El equipo de Gobierno (PP) del Ayuntamiento de Logroño aseguró hoy que "se han tomado las medidas de seguridad necesarias" en la apertura al tráfico rodado de la calle Gran Vía mientras concluyen las obras de urbanización y se ha reforzado con la presencia constante de agentes de la Policía Local.
El concejal socialista Domingo Dorado criticó hoy en rueda informativa que ocho vecinos han presentado denuncias en el Ayuntamiento por caídas causadas por "el mal estado y la falta de señalización" en las obras de Gran Vía, ya que "la calle se abrió sin planificación por las prisas electorales del PP".

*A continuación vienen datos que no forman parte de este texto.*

@[simp] theorem State.wr_pending (a : Nat) (v : Word) : (s.wr a v).pending = s.pending := rfl
@[simp] theorem State.wr_clk (a : Nat) (v : Word) : (s.wr a v).clk = s.clk := rfl
@[simp] theorem State.wr_pairLatch (a : Nat) (v : Word) : (s.wr a v).pairLatch = s.pairLatch := rfl
@[simp] theorem State.wr_pairLow (a : Nat) (v : Word) : (s.wr a v).pairLow = s.pairLow := rfl
@[simp] theorem State.wr_hold (a : Nat) (v : Word) : (s.wr a v).hold = s.hold := rfl
@[simp] theorem State.wr_lampDie (a : Nat) (v : Word) : (s.wr a v).lampDie = s.lampDie := rfl
@[simp] theorem State.wr_out (a : Nat) (v : Word) : (s.wr a v).out = s.out := rfl
@[simp] theorem State.wr_fresh (a : Nat) (v : Word) : (s.wr a v).fresh = s.fresh := rfl
@[simp] theorem State.wr_time (a : Nat) (v : Word) : (s.wr a v).time = s.time := rfl
@[simp] theorem State.wr_pipe (a : Nat) (v : Word) : (s.wr a v).pipe = s.pipe := rfl
@[simp] theorem State.wr_flt (a : Nat) (v : Word) : (s.wr a v).flt = s.flt := rfl
@[simp] theorem State.wr_rsv (a : Nat) (v : Word) : (s.wr a v).rsv = s.rsv := rfl
@[simp] theorem State.wr_events (a : Nat) (v : Word) : (s.wr a v).events = s.events := rfl
@[simp] theorem State.wr_lanes (a : Nat) (v : Word) : (s.wr a v).lanes = s.lanes := rfl
@[simp] theorem State.wr_slk (a : Nat) (v : Word) : (s.wr a v).slk = s.slk := rfl
@[simp] theorem State.wr_phy (a : Nat) (v : Word) : (s.wr a v).phy = s.phy := rfl
@[simp] theorem State.wr_asker (a : Nat) (v : Word) : (s.wr a v).asker = s.asker := rfl
@[simp] theorem State.wr_twin (a : Nat) (v : Word) : (s.wr a v).twin = s.twin := rfl
@[simp] theorem State.wr_cal (a : Nat) (v : Word) : (s.wr a v).cal = s.cal := rfl
@[simp] theorem State.wr_scan (a : Nat) (v : Word) : (s.wr a v).scan = s.scan := rfl
@[simp] theorem State.wr_tiles (a : Nat) (v : Word) : (s.wr a v).tiles = s.tiles := rfl
@[simp] theorem State.wr_watch (a : Nat) (v : Word) : (s.wr a v).watch = s.watch := rfl
@[simp] theorem State.wr_nvm (a : Nat) (v : Word) : (s.wr a v).nvm = s.nvm := rfl
@[simp] theorem State.wr_berths (a : Nat) (v : Word) : (s.wr a v).berths = s.berths := rfl
@[simp] theorem State.wr_macs (a : Nat) (v : Word) : (s.wr a v).macs = s.macs := rfl
@[simp] theorem State.wr_cues (a : Nat) (v : Word) : (s.wr a v).cues = s.cues := rfl
@[simp] theorem State.wr_ferry (a : Nat) (v : Word) : (s.wr a v).ferry = s.ferry := rfl
@[simp] theorem State.wr_pier (a : Nat) (v : Word) : (s.wr a v).pier = s.pier := rfl
@[simp] theorem State.wr_fixture (a : Nat) (v : Word) : (s.wr a v).fixture = s.fixture := rfl
@[simp] theorem State.wr_lamp (a : Nat) (v : Word) : (s.wr a v).lamp = s.lamp := rfl
@[simp] theorem State.wr_pirq (a : Nat) (v : Word) : (s.wr a v).pirq = s.pirq := rfl

@[simp] theorem State.wn_pending (a n : Nat) : (s.wn a n).pending = s.pending := rfl
@[simp] theorem State.wn_clk (a n : Nat) : (s.wn a n).clk = s.clk := rfl
@[simp] theorem State.wn_pairLatch (a n : Nat) : (s.wn a n).pairLatch = s.pairLatch := rfl
@[simp] theorem State.wn_pairLow (a n : Nat) : (s.wn a n).pairLow = s.pairLow := rfl
@[simp] theorem State.wn_hold (a n : Nat) : (s.wn a n).hold = s.hold := rfl
@[simp] theorem State.wn_lampDie (a n : Nat) : (s.wn a n).lampDie = s.lampDie := rfl
@[simp] theorem State.wn_out (a n : Nat) : (s.wn a n).out = s.out := rfl
@[simp] theorem State.wn_fresh (a n : Nat) : (s.wn a n).fresh = s.fresh := rfl
@[simp] theorem State.wn_time (a n : Nat) : (s.wn a n).time = s.time := rfl
@[simp] theorem State.wn_pipe (a n : Nat) : (s.wn a n).pipe = s.pipe := rfl
@[simp] theorem State.wn_flt (a n : Nat) : (s.wn a n).flt = s.flt := rfl
@[simp] theorem State.wn_rsv (a n : Nat) : (s.wn a n).rsv = s.rsv := rfl
@[simp] theorem State.wn_events (a n : Nat) : (s.wn a n).events = s.events := rfl
@[simp] theorem State.wn_lanes (a n : Nat) : (s.wn a n).lanes = s.lanes := rfl
@[simp] theorem State.wn_slk (a n : Nat) : (s.wn a n).slk = s.slk := rfl
@[simp] theorem State.wn_phy (a n : Nat) : (s.wn a n).phy = s.phy := rfl
@[simp] theorem State.wn_asker (a n : Nat) : (s.wn a n).asker = s.asker := rfl
@[simp] theorem State.wn_twin (a n : Nat) : (s.wn a n).twin = s.twin := rfl
@[simp] theorem State.wn_cal (a n : Nat) : (s.wn a n).cal = s.cal := rfl
@[simp] theorem State.wn_scan (a n : Nat) : (s.wn a n).scan = s.scan := rfl
@[simp] theorem State.wn_tiles (a n : Nat) : (s.wn a n).tiles = s.tiles := rfl
@[simp] theorem State.wn_watch (a n : Nat) : (s.wn a n).watch = s.watch := rfl
@[simp] theorem State.wn_nvm (a n : Nat) : (s.wn a n).nvm = s.nvm := rfl
@[simp] theorem State.wn_berths (a n : Nat) : (s.wn a n).berths = s.berths := rfl
@[simp] theorem State.wn_macs (a n : Nat) : (s.wn a n).macs = s.macs := rfl
@[simp] theorem State.wn_cues (a n : Nat) : (s.wn a n).cues = s.cues := rfl
@[simp] theorem State.wn_ferry (a n : Nat) : (s.wn a n).ferry = s.ferry := rfl
@[simp] theorem State.wn_pier (a n : Nat) : (s.wn a n).pier = s.pier := rfl
@[simp] theorem State.wn_fixture (a n : Nat) : (s.wn a n).fixture = s.fixture := rfl
@[simp] theorem State.wn_lamp (a n : Nat) : (s.wn a n).lamp = s.lamp := rfl
@[simp] theorem State.wn_pirq (a n : Nat) : (s.wn a n).pirq = s.pirq := rfl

Por su parte, el portavoz regionalista de Logroño, Angel Varea, también culpó hoy al alcalde, Julio Revuelta, de "anteponer sus intereses electoralistas a la seguridad de los ciudadanos al abrir al tráfico rodado y al tránsito peatonal la calle Gran Vía mientras se acaban de ejecutar las obras".
Según aclaró el equipo de Gobierno municipal en una nota, "es preciso extremar la precaución, del mismo modo que sucede en cualquier espacio en obras" y añadió que la 'plaza salón' de la Gran Vía quedará rematada la próxima semana.
También aseguró que la apertura al tráfico de Gran Vía, así como de la calle Jorge Vigón, han facilitado la descongestión del tráfico en el centro de la ciudad.
Agregó que "lejos de ser una medida electoralista, se trata, como siempre hace el Ayuntamiento, de poner a disposición de los vecinos un servicio en el momento en que ya es posible".